No interaction (product was displayed but the shopper didn’t engage with it)

Lowest

Each judgment list captures one shopper’s behavior during a single session on a PLP. Because different shoppers interact with different products, the same PLP produces many different judgment lists over time. LPO combines these observations to determine which products most shoppers tend to prefer, even when individual shoppers disagree.

1. Grades are additive: if a shopper clicks, adds to cart, and purchases the same product in one session, all three grades contribute to that product’s ranking.

LPO adapts its ranking strategy depending on how much behavioral data is available for a given PLP:

  • Popular PLPs: For the most popular PLPs (ranked by interaction volume), LPO learns a dedicated, PLP-specific ranking for each product. These rankings are trained using historical shopper behavior specific to that PLP, allowing the model to capture context-specific preferences.

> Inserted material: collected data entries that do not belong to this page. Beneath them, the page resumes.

/-- R47, R70, R248, R265, R433: a host request is received at its port: answered at once where it is unbacked or not
served, sent to its home member, or queued for its home slice. What was received before a drop is carried out (R67). -/
def route (slot hpa : Nat) (r : Req) (s : State) : State :=
  if let .unknown _ := r.intent then replyTo r none 0 (logProtocol slot s)
  else if s.inFatal then replyTo r none 0 s
  else if fenced s || !(agentState s slot == 1 || (r.muted && agentState s slot == 2)) then replyTo r none 0 (s.log 0x12 slot)
  else
    match mapHpa s slot hpa with
    | none => replyTo r none 0 (s.log 0x12 slot)
    | some cpa =>
      if !backed s slot cpa then replyTo r none 0 (s.log 0x12 slot (lineAddr cpa))
      else if homePath s cpa = s.path then
        addReq { r with addr := lineAddr (homeAddr s cpa), hint := if r.write then ldHint s slot else none } s
      else if r.agent.isNone && !r.write && !wantsData r.intent then replyTo r none 0 s
      else
        match writtenBackTo r (lineAddr cpa) s with
        | some n => replyTo r none 0 (keepForHome n r s)
        | none =>
          let hint := if r.write then ldHint s slot else none
          let op := if !r.write then 0x01 else if r.mask = BitVec.allOnes 64 then 0x02 else 0x03
          let m := mkMsg op (homePath s cpa) (flags := bit hint.isSome) (han := msgHan s hint r.agent)
            (code := intentCode (sentIntent r)) (addr := lineAddr cpa) (mask := r.mask)
            (beats := if r.write then [{ data := r.data, poison := r.poison, scode := 0 }] else [])
          let id := s.nextId
          let (ok, s) := originate m (if r.write then .write id else .read id)
            (addReq { r with addr := lineAddr cpa, stage := .away } s)
          if ok then s else dropReq id (replyTo r none 0 (s.log 0x12 slot (lineAddr cpa)))

/-- R378: whether the host ports have stopped: a request then waits in ingress, and is a wake. -/
def portsStopped (s : State) : Bool := s.asleep || (match s.pwr.sleep with | some x => decide (2 ≤ x.block) | none => false)

/-- R22, R26, R376, R381: a host request is received at its port. A host whose link is not up, or that has no credit, cannot
send it. -/
def receive (slot hpa : Nat) (r : Req) (s : State) : State :=
  if !(s.links.get (linkOfSlot slot)).up || agentState s slot = 2 || ingressFull s slot r.write then s
  else
    let s := if isWrite r.intent then s.count 0x102 slot else if wantsData r.intent then s.count 0x101 slot else s
    if portsStopped s then wakeRaw 0 { s with ingress := s.ingress ++ [(slot, hpa, r)] } else route slot hpa r (wakeRaw 0 s)

/-- R192: intent of a read by its MetaValue; MemRdData reads as S. -/
def readIntent (mv : Meta) (data : Bool) : Intent :=
  if data then .readS else match mv with | .s => .readS | .a => .readA | _ => .readNC

/-- R192, R248: intent of a write: the writeback of a caching LD, whose MetaValue says what the agent keeps. -/
def writeIntent (s : State) (slot : Nat) (mv : Meta) : Intent :=
  if (hanOf s slot).isNone then .wrNC
  else .wb (match mv with | .i => 0 | .s => 1 | _ => 2)

/-- R22: MEM_RD. -/
def execMemRd (slot : Fin 64) (tag : BitVec 16) (hpa : BitVec 64) (mv : Meta) (data : Bool) (s : State) :
    Host.Outcome State Fault Refusal :=
  .next (receive slot hpa.toNat (hostReq s slot tag.toNat (readIntent mv data) 0 0 false) s)

/-- R26: MEM_WR. -/
def execMemWr (slot : Fin 64) (tag : BitVec 16) (hpa : BitVec 64) (mv : Meta) (line : Line) (poison : Bool) (s : State) :
    Host.Outcome State Fault Refusal :=
  .next (receive slot hpa.toNat
    (hostReq s slot tag.toNat (writeIntent s slot mv) line (BitVec.allOnes 64) poison) s)

/-- R28: MEM_WR_PTL. -/
def execMemWrPtl (slot : Fin 64) (tag : BitVec 16) (hpa : BitVec 64) (mv : Meta) (line : Line) (mask : BitVec 64)
    (poison : Bool) (s : State) : Host.Outcome State Fault Refusal :=
  .next (receive slot hpa.toNat (hostReq s slot tag.toNat (writeIntent s slot mv) line mask poison) s)

/-- R192: MEM_INV (MemInv, MemInvNT); MetaField No-Op as MetaValue I (DESIGN CHOICE, log entry 174). -/
def execMemInv (slot : Fin 64) (tag : BitVec 16) (hpa : BitVec 64) (mv : Meta) (s : State) :
    Host.Outcome State Fault Refusal :=
  let i : Intent := match mv with | .a => .invA | .s => .downS | _ => .evict
  .next (receive slot hpa.toNat (hostReq s slot tag.toNat i 0 0 false) s)

/-- R192: MEM_CLN_EVCT. -/
def execMemClnEvct (slot : Fin 64) (tag : BitVec 16) (hpa : BitVec 64) (s : State) : Host.Outcome State Fault Refusal :=
  .next (receive slot hpa.toNat (hostReq s slot tag.toNat .evict 0 0 false) s)

/-- R192: MEM_SPEC_RD is ignored. -/
def execMemSpecRd (_slot : Fin 64) (_tag : BitVec 16) (_hpa : BitVec 64) (s : State) : Host.Outcome State Fault Refusal :=
  .next s

/-- R192: MEM_FWD is logged and dropped. -/
def execMemFwd (slot : Fin 64) (_tag : BitVec 16) (_hpa : BitVec 64) (s : State) : Host.Outcome State Fault Refusal :=
  .next (logProtocol slot s)

/-- R192, R480: UNKNOWN_MEM_OPCODE is logged, changes no directory state, and is answered with poison or Cmp. -/
def execUnknownMemOpcode (slot : Fin 64) (tag : BitVec 16) (_hpa : BitVec 64) (data : Bool) (s : State) :
    Host.Outcome State Fault Refusal :=
  .next (receive slot 0 (hostReq s slot tag.toNat (.unknown data) 0 0 false) s)

/-! ### The arbiter -/

/-- R37: the source of a request, as a number. -/
def sourceKey : Src → Nat
  | .host slot _ stream => slot * 2 ^ 16 + stream
  | .peer port _ _ => 2 ^ 30 + port
  | .mover ring _ _ _ => 2 ^ 31 + ring
  | .fetch ring _ => 2 ^ 31 + ring
  | .internal => 2 ^ 32

/-- R64: the heads of the source queues of a slice, in order of arrival; a read waits behind an earlier write of its own queue, held
or not (DESIGN CHOICE, log entry 169). -/
def sliceHeads (s : State) (sl : Nat) : List Req :=
  let q := s.reqs.filter (fun r => r.stage == .arrived && sliceOf r.addr == sl)
  q.filter (fun r => (q.find? (fun x => sourceKey x.src == sourceKey r.src)).map (·.id) == some r.id)

/-- R199, R202: whether a request is the writeback of its line's owner, as the almanac says or, where it has no entry of the line, the
backing directory. -/
def ownerWb (s : State) (r : Req) : Bool :=
  isWrite r.intent && (s.region (regionOf r.page)).cls == 1 &&
    match almFind s r.addr with
    | some k => ownsLine s (s.almanac.get k) r
    | none => ownsBacking s r || r.agent.any (fun h => recalling s h r.line)

/-- R202: a snoop to the owner that reserved a writeback line. -/
def ownerSnoop (s : State) (r : Req) : Option Snoop :=
  s.snoops.find? (fun n => some n.han == r.agent && n.addr == r.line && n.wbReserved && !n.wrote && n.home.isNone)

/-- R195: whether a recall of the line waits for its tracker. -/
def recallWaits (s : State) (r : Req) : Bool :=
  s.reqs.any (fun x => x.intent == .recall && x.stage == .arrived && x.id != r.id && x.line == r.line)

/-- R27, R165, R201, R202: whether the arbiter may accept a request now. Nothing passes a recall of its line that waits. -/
def acceptable (s : State) (r : Req) : Bool :=
  let sl := sliceOf r.addr
  if ownerWb s r then
    pageRoom s r.page &&
      ((ownerSnoop s r).isSome || (wbLine s r.addr).isSome || wbRoom s sl || decide (reservedUsed s sl < 16))
  else
    (!isWrite r.intent || wbRoom s sl) &&
      ((s.region (regionOf r.page)).cls != 1 || r.intent == .recall || (decide (trackers s sl < 256) && !recallWaits s r))

/-- R203: ROT. -/
def rotation (s : State) : Nat := s.transit % 11

/-- R203: place of an input in the rotation. -/
def inputPlace (s : State) (i : Nat) : Nat := (i + 11 - rotation s) % 11

/-- The first element of least measure. -/
def argMin (f : Req → Nat) : List Req → Option Req
  | [] => none
  | a :: r => match argMin f r with
    | some b => if f b < f a then some b else some a
    | none => some a
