/-- Whether an owner is a recompression. -/
def isRecompJob (s : State) : JobOwner → Bool
  | .move p _ => match moveOf s p with | some m => m.kind == .recompress | none => false
  | _ => false

/-- R134: the job an idle encoder takes. -/
def pickJob (s : State) (n : Nat) : Option EncJob :=
  match jobFor n s.cmp.demoteQ with
  | some j => some j
  | none =>
    let mover := if runningKind s isMoverJob < s.get F.CMP_CTRL.DM_ENC_MAX then jobFor n s.cmp.moverQ else none
    match mover with
    | some j => some j
    | none =>
      if runningKind s (isRecompJob s) < s.get F.CMP_CTRL.RECOMP_ENC_MAX then jobFor n s.cmp.recompQ else none

/-- R134: ENCODER_DISPATCH. -/
def execEncoderDispatch (engine : Fin 8) (s : State) : Host.Outcome State Fault Refusal :=
  let n := engine.val
  if cmpState s n ≠ 0 ∨ s.cmp.encoders.any (fun e => e.1 == n) then .next s
  else
    match pickJob s n with
    | none => .next s
    | some j =>
      let cut (q : List EncJob) : List EncJob := eraseFirst (fun x => x == j) q
      let c := s.cmp
      let c := if (jobFor n c.demoteQ) == some j then { c with demoteQ := cut c.demoteQ }
        else if isMoverJob j.owner then { c with moverQ := cut c.moverQ } else { c with recompQ := cut c.recompQ }
      .next ({ s with cmp := { c with encoders := c.encoders ++ [(n, j)] } }.put (F.CMP_ENG_STATUS.LEVEL n) j.level)

/-- R90, R137, R141: a move's segment after its encoding; none is a no-gain. CMP_NOGAIN.TIER counts here, whether or not the demotion
commits later, and counts no segment kept raw for its poison (DESIGN CHOICE, log entry 147). -/
def segEncoded (page k : Nat) (out : Option (List Nat)) (s : State) : State :=
  match moveOf s page with
  | none => s
  | some m =>
    match m.segs[k]? with
    | some (.plain b code kept) =>
      if m.kind = .recompress then
        match out with
        | some o => if o.length / 64 < secCount code then setSeg page k (.ready o (o.length / 64) []) s
                    else setSeg page k (.ready kept code []) s
        | none => setSeg page k (.ready kept code []) s
      else
        match out with
        | some o => setSeg page k (.ready o (o.length / 64) []) s
        | none => setSeg page k (.ready b 15 []) (s.bump F.CMP_NOGAIN.TIER)
    | _ => s

/-- An encoder job's result goes to its owner. -/
def deliverEncode (j : EncJob) (out : Option (List Nat)) (s : State) : State :=
  match j.owner with
  | .move p k => segEncoded p k out s
  | .mover ring slot seg => moverSegment ring slot seg out s
  | .read _ => s

/-- R136: jobs to be run again that no other encoder than the one they failed on is online for end as no-gains. -/
def endBarred (s : State) : State :=
  let barred (j : EncJob) : Bool := j.failedOn.any (fun n => (encodersOnline s).all (· == n))
  let ends := s.cmp.demoteQ.filter barred ++ s.cmp.moverQ.filter barred ++ s.cmp.recompQ.filter barred
  let keep (q : List EncJob) : List EncJob := q.filter (fun j => !barred j)
  forAll ends (fun j s => deliverEncode j none s)
    { s with cmp := { s.cmp with demoteQ := keep s.cmp.demoteQ, moverQ := keep s.cmp.moverQ, recompQ := keep s.cmp.recompQ } }
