/-- R248: ST_RD. -/
def execStRd (port : Fin 4) (s : State) : Host.Outcome State Fault Refusal :=
  .next (onMsg port 0 (fun m => m.opcode == 1) (here (fun p m s => servePeer p m false 0 s) port) s)

/-- R248: ST_WR. -/
def execStWr (port : Fin 4) (s : State) : Host.Outcome State Fault Refusal :=
  .next (onMsg port 0 (fun m => m.opcode == 2) (here (fun p m s => servePeer p m true (BitVec.allOnes 64) s) port) s)

/-- R248: ST_WR_PTL. -/
def execStWrPtl (port : Fin 4) (s : State) : Host.Outcome State Fault Refusal :=
  .next (onMsg port 0 (fun m => m.opcode == 3) (here (fun p m s => servePeer p m true m.mask s) port) s)

/-- R261: SPILL_PUT. -/
def execSpillPut (port : Fin 4) (s : State) : Host.Outcome State Fault Refusal :=
  .next (onMsg port 0 (fun m => m.opcode == 4) (here holdSpill port) s)

/-- R262: SPILL_GET. -/
def execSpillGet (port : Fin 4) (s : State) : Host.Outcome State Fault Refusal :=
  .next (onMsg port 0 (fun m => m.opcode == 5) (here giveSpill port) s)

/-- R262: SPILL_FREE. -/
def execSpillFree (port : Fin 4) (s : State) : Host.Outcome State Fault Refusal :=
  .next (onMsg port 0 (fun m => m.opcode == 6) (here dropSpill port) s)

/-- R259: a command from another member: from the top head it is accepted as stitch-from-head; at the top head it keeps the
arrival class of MASK[7:0]; any other goes on to the top head. -/
def takeCmd (p : Nat) (m : StMsg) (s : State) : State :=
  let b := (packetBytes m).map (BitVec.ofNat 8)
  let head := s.get F.CLU_STATUS.HEAD
  let path : Path := .stitch (Fin.ofNat 4 p) m.tag m.src
  let packet : Packet := { packetOf path 0 b with
    flags := BitVec.ofNat 16 (fieldLE (packetBytes m) 4 1 + slice m.mask.toNat 8 8 * 2 ^ 8) }
  if m.src.toNat = head then arrive packet s
  else if s.path = head then
    arrive { packet with cls := some (Fin.ofNat 17 (min 16 (m.mask.toNat % 256))) } s
  else
    let e := egress s head false
    if 3 < e then refuseMsg p m 0x30 s
    else { s with stOpen := s.stOpen ++ [{ port := e, what := .forward p m.tag.toNat, since := s.now
                                           msg := { m with dst := BitVec.ofNat 6 head } }] }

/-- R259: ST_CMD. -/
def execStCmd (port : Fin 4) (s : State) : Host.Outcome State Fault Refusal :=
  .next (onMsg port 0 (fun m => m.opcode == 7) (here takeCmd port) s)

/-- R257: SNP_INV or SNP_DATA at the member of the named agent. An agent this member does not serve holds nothing. The completion that
PRIOR speaks of is still to come where a request for the line is open and none has passed yet; where one has, whether this is the one
is open (log entry 163). -/
def takeSnoop (p : Nat) (m : StMsg) (s : State) : State :=
  let h := m.han.toNat
  let a := lineAddr m.addr.toNat
  let coming := grantOpen s h a && (!s.passed.contains (h, a) || Config.grantComing s.freeCtr)
  let n : Snoop := { req := s.nextId, han := h, inv := m.opcode == 0x41, addr := a
                     prior := m.code.toNat % 2 == 1 && coming, home := some (p, m.tag.toNat, m.src.toNat) }
  if (slotOfHan s h).isNone then answerHome n false s
  else retrySnoops { s with nextId := s.nextId + 1, freeCtr := s.freeCtr + 1, snoops := s.snoops ++ [n] }
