-- ==== Sys2Proof/Machine/Resets.lean ====
section
/-!
DEFINITION. Resets (R372, R401, R433, R434, R457, R458, R460, R468 to R471): what a reset of the management domain, of the core
domain and of the whole device leaves, the reset inputs, and the release of a domain.
-/

namespace Sys2Proof.Machine

/-! ### The management domain -/

/-- R350, R360: an SPI NOR operation under way ends in the flash, and none follows it; the bit the fuse sequencer blows is the last.
Fuse shadows are loaded again, and the boot ROM is to run. -/
def secAfterReset (s : State) : SecSt :=
  let nor := match s.sec.norOps with
    | o :: _ => if s.sec.norBusy then norApply o s.sec.nor else s.sec.nor
    | [] => s.sec.nor
  { nor, fuse := s.sec.fuse.map (fun j => { j with packet := none, left := j.left.take 1 }) }

/-- R379: a stop sequence ends with the processor that ran it: the blocks that had stopped restart. -/
def dropSequence (s : State) : State :=
  match s.pwr.sleep with
  | none => s
  | some x =>
    let s := { s with pwr := { s.pwr with sleep := none, latched := false, retained := none } }
    let s := if 8 < x.block then forAll (List.range 16) leaveSelfRefresh s else s
    settle (releaseIngress (s.put F.PWR_SL_STATUS.IN_ENTRY 0))

/-- R329, R457: the registers of the management domain and its SRAM: mailboxes, the sideband FIFO, tags, the logbook's queue, and
copies of records not yet told. -/
def clearMgmt (s : State) : State :=
  let s := mailboxMgtReset s
  let s := { s with
    regs := s.regs.filter (fun c => domainOfKey c.1 != Domain.mgmt)
    sec := secAfterReset s, fuseShadow := s.fuses
    mbx := {}, claim := none, sb := {}
    err := { s.err with copies := [] }
    hk := { s.hk with queue := [], dropTold := false }
    pwr := { s.pwr with pl := { s.pwr.pl with waiting := none } } }
  let s := s.put F.SEC_STATUS.FUSE_BUSY (bit s.sec.fuse.isSome)
  showLog (forAll (List.range 16) (fun c s => s.put (F.MBX_CH_STATUS.IN_ABORT c) 1) s)

/-- R457, R460: the management domain resets alone: 1 MGT_LOCKSTEP, 2 its request. -/
def managementReset (why : Nat) (s : State) : State :=
  let s := clearMgmt (dropSequence s)
  ((s.put F.PWR_RESET_CAUSE.MGT 1).put F.PWR_RESET_CAUSE.MGT_WHY why).put F.PWR_RESET_CAUSE.LAST 4

/-! ### The core domain -/

/-- R457: the domains that a core reset leaves. -/
def aboveCore (d : Domain) : Bool := d == .aon || d == .vaux

/-- The always-on part of power: a sleep state or a change of its level by command ends (R470); the level in force stays. -/
def pwrAfterCore (p : PwrSt) : PwrSt :=
  { p with
    sleep := none, exiting := none, retained := none, lowPower := false, railsOff := false, latched := false
    pl := { p.pl with waiting := none } }

/-- R45, R469: host ports are in reset; PERST is an input. -/
def portsAfterCore (s : State) : Tab PortSt {} :=
  (List.range 4).foldl (fun t p => t.set p { since := s.now, detect := (s.ports.get p).detect }) {}

/-- What a core reset leaves of the device: the always-on domain, the stored cells of the DIMMs, the fuses and the flash. Every
other field is as it is at reset. -/
def coreBlank (s : State) : State :=
  { pending := s.pending, out := s.out, tb := s.tb, freeCtr := s.freeCtr, useCtr := s.useCtr, nextId := s.nextId
    regs := s.regs.filter (fun c => aboveCore (domainOfKey c.1))
    err := { aonLast := s.err.aonLast }
    ports := portsAfterCore s
    dram := s.dram
    chans := (List.range 16).foldl (fun t c => t.set c { planTb := s.now }) {}
    lastTransit := s.lastTransit
    clu := { left := s.clu.left }
    fuses := s.fuses, fuseShadow := s.fuses
    pwr := { pwrAfterCore s.pwr with railsOff := s.pwr.railsOff && s.thm.tripped }
    time := s.time, thm := s.thm
    hk := { s.hk with queue := [], dropTold := false }
    spw := s.spw.mapCells (fun _ x => { x with enabled := false })
    spd := s.spd, pmu := s.pmu, sec := secAfterReset s, rst := s.rst }

/-- R434, R457, R460, R468: a core reset: 0 reset input, 1 thermal restart. Channels in service are noted; the crypto domain
draws its values anew. -/
def coreReset (why : Nat) (s : State) : State :=
  let chans := (List.range 16).foldl (fun n c => if serving s c then n ||| 2 ^ c else n) (s.get F.PWR_RESET_CAUSE.CHAN)
  let rails := s.pwr.railsOff && !s.thm.tripped
  let t := cryptoReset (coreBlank (if 2 ≤ sleepState s then s.count 0x002 0 (s.since s.pwr.entryTb) else s))
  let t := t.put F.SEC_STATUS.FUSE_BUSY (bit t.sec.fuse.isSome)
  let t := ((t.put F.PWR_SL_STATUS.STATE 0).put F.PWR_SL_STATUS.IN_ENTRY 0).put F.PWR_RESET_CAUSE.CHAN chans
  let t := ((t.put F.PWR_RESET_CAUSE.CORE 1).put F.PWR_RESET_CAUSE.MGT 1).put F.PWR_RESET_CAUSE.CORE_WHY why
  let t := (t.put F.PWR_RESET_CAUSE.MGT_WHY 0).put F.PWR_RESET_CAUSE.LAST 3
  let t := (showLog t).emit .transmittersIdle
  if rails then t.emit (.rails true) else t

/-- R469, R470: the core domain is held in reset. A device that is held already stays so. -/
def holdCore (s : State) : State :=
  if s.rst.coreHeld then s
  else
    let s := coreReset 0 s
    { s with rst := { s.rst with coreHeld := true, mgtHeld := true } }

/-- R469: with both of its inputs released, the core domain leaves reset 10 µs later. -/
def letCore (s : State) : State :=
  if s.rst.coreIn || s.rst.pwrLow then s
  else { s with rst := { s.rst with coreTb := s.now, mgtTb := if s.rst.mgtIn then s.rst.mgtTb else s.now } }

/-- R469: CORE_RST. -/
def execCoreRst (asserted : Bool) (s : State) : Host.Outcome State Fault Refusal :=
  if asserted == s.rst.coreIn then .next s
  else
    let s := { s with rst := { s.rst with coreIn := asserted } }
    .next (if asserted then holdCore s else letCore s)

/-- R469, R470: PWR_OK_LOW: the level of PWR_OK is low, or high again. The gates go off without DIMM_POWER_LOST. -/
def execPwrOkLow (low : Bool) (s : State) : Host.Outcome State Fault Refusal :=
  if low == s.rst.pwrLow then .next s
  else
    let s := { s with rst := { s.rst with pwrLow := low } }
    .next (if low then forAll (List.range 16) forceOff (holdCore s) else letCore s)

/-- R457, R469, R470: MGT_RST. While the core domain is held, it alone counts. -/
def execMgtRst (asserted : Bool) (s : State) : Host.Outcome State Fault Refusal :=
  if asserted == s.rst.mgtIn then .next s
  else
    let s := { s with rst := { s.rst with mgtIn := asserted } }
    if !asserted then .next { s with rst := { s.rst with mgtTb := s.now } }
    else if s.rst.coreHeld then .next s
    else
      let s := managementReset 2 s
      .next { s with rst := { s.rst with mgtHeld := true } }

/-- R433: MGT_LOCKSTEP: the fatal response, then a reset of the management domain. -/
def execMgtLockstep (s : State) : Host.Outcome State Fault Refusal :=
  if s.asleep || s.rst.mgtHeld then .next s
  else
    let s := managementReset 1 (s.log 0x05)
    .next { s with rst := { s.rst with mgtHeld := true, mgtTb := s.now } }

/-- R469: RESET_RELEASE: the core domain, or the management domain alone, leaves reset 10 µs after its input was released. The
management domain leaves with the core domain unless its own input is asserted. -/
def execResetRelease (s : State) : Host.Outcome State Fault Refusal :=
  let r := s.rst
  if r.coreHeld then
    if r.coreIn || r.pwrLow || r.off || decide (s.since r.coreTb < 10000) then .next s
    else
      let s := { s with rst := { r with coreHeld := false, mgtHeld := r.mgtIn } }
      .next (if (ptmLink s).isNone then s.put F.TB_STATUS.COARSE 0 else s)
  else if r.mgtHeld && !r.mgtIn && decide (10000 ≤ s.since r.mgtTb) then .next { s with rst := { r with mgtHeld := false } }
  else .next s

/-- R401, R460: THERMAL_RESTART: channel 0 has read at or below RESTART_C for 1 s, and the device was not to stay off. CAP starts at
128 W. -/
def execThermalRestart (s : State) : Host.Outcome State Fault Refusal :=
  let cool : Bool := match s.thm.coolSince with
    | some t => decide (1000000000 ≤ s.since t)
    | none => false
  if !s.thm.tripped || s.thm.stayOff || !cool then .next s
  else
    let s : State := { s with thm := { s.thm with tripped := false, coolSince := none } }
    let s := coreReset 1 s
    let s := (s.put F.THM_STATUS.CAP 16).put F.THM_STATUS.THROTTLED 1
    .next (letCore { s with rst := { s.rst with coreHeld := true, mgtHeld := true } })

/-! ### Power -/

/-- R457, R468: a power-on of the whole device: what is left is the fuses, the flash, and what has left the device. What the DIMMs'
cells read is open. -/
def blank (s : State) : State :=
  let s := forAll (List.range 16) loseContents s
  { pending := s.pending, out := s.out, freeCtr := s.freeCtr, useCtr := s.useCtr, nextId := s.nextId
    dram := s.dram, fuses := s.fuses, fuseShadow := s.fuses, sec := { nor := s.sec.nor }, rst := s.rst }

/-- R153, R154: a device out of power-on with the values its crypto domain draws. -/
def drawn (s : State) : State :=
  let (salt, s) := s.trng
  let (kint, s) := s.trng
  { s with salt, kint }

/-- R468, R471: POWER_ON: PWR_OK and CORE_RST_N are low. -/
def execPowerOn (s : State) : Host.Outcome State Fault Refusal :=
  let s := drawn (blank s)
  .next { s with rst := { coreIn := true, pwrLow := true, coreHeld := true, mgtHeld := true } }

/-- R372, R460: BROWN_OUT: as a power-on, with its flag kept in the VAUX domain. The inputs stay as they are. -/
def execBrownOut (s : State) : Host.Outcome State Fault Refusal :=
  let r := s.rst
  let s := drawn (blank s)
  let s := { s with rst := { r with coreHeld := true, mgtHeld := true, coreTb := 0, mgtTb := 0 } }
  .next (((s.put F.PWR_SL_STATUS.BROWNOUT 1).put F.PWR_RESET_CAUSE.BROWNOUT 1).put F.PWR_RESET_CAUSE.LAST 2)

/-- R457, R471: VAUX_1V8_LOSS: the VAUX domain resets, and every gate is off. Nothing runs until POWER_ON. -/
def execVaux1v8Loss (s : State) : Host.Outcome State Fault Refusal :=
  let s := blank s
  .next { s with rst := { coreIn := true, pwrLow := true, coreHeld := true, mgtHeld := true, off := true } }

end Sys2Proof.Machine
end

  • Low-traffic PLPs: For PLPs that don’t receive enough interactions, LPO learns a shared ranking signal by aggregating shopper behavior across low-traffic PLPs. Products on these PLPs are still ranked, but using aggregated behavioral signals instead of context-specific ones.

How ranking scores are stored and served

Once training is complete, LPO writes precomputed ranking scores into the Coveo index as fields. Each product’s stored scores include PLP-specific values for popular PLPs and a global default value for all other PLPs.

When a shopper browses a PLP:

  1. A listing query is sent to the Coveo index.

  2. The system identifies the PLP and selects the appropriate precomputed score field (PLP-specific or global default).

  3. A ranking function retrieves the relevant score for each product and combines it with the default index score. Merchandising rules (boosting, burying, pinning, exclusions) are then applied on top of the combined index and LPO scores to produce the final product ordering.

  4. The ranked results are returned to the shopper.

LPO models update automatically every 24 hours, incorporating recent shopper interactions into the ranking.

How to interpret LPO scoring

LPO assigns a ranking score to each product for a given PLP. Products are sorted by this score in descending order to determine the final ranking.

Keep the following in mind when interpreting LPO scores:

  • The score is for ordering, not measurement: An LPO score isn’t meant to be read as a standalone measure such as a "probability of purchase". The score only exists to produce a relative ordering of products. Don’t interpret score gaps as business impact. A higher score means the product is ranked ahead of another product in that PLP context, but the size of the gap isn’t meaningful on its own.

  • Ranking is contextual: The same product can receive different scores on different PLPs. LPO evaluates how shoppers interact with products within the specific context of each listing page, so a product that ranks well on one PLP can rank differently on another.

  • Ranking is relative, not a property of the product: A product’s position is determined by how its signals compare to every other product on the same PLP. Change the product assortment on a PLP, and the rankings change, even if the products themselves haven’t changed at all.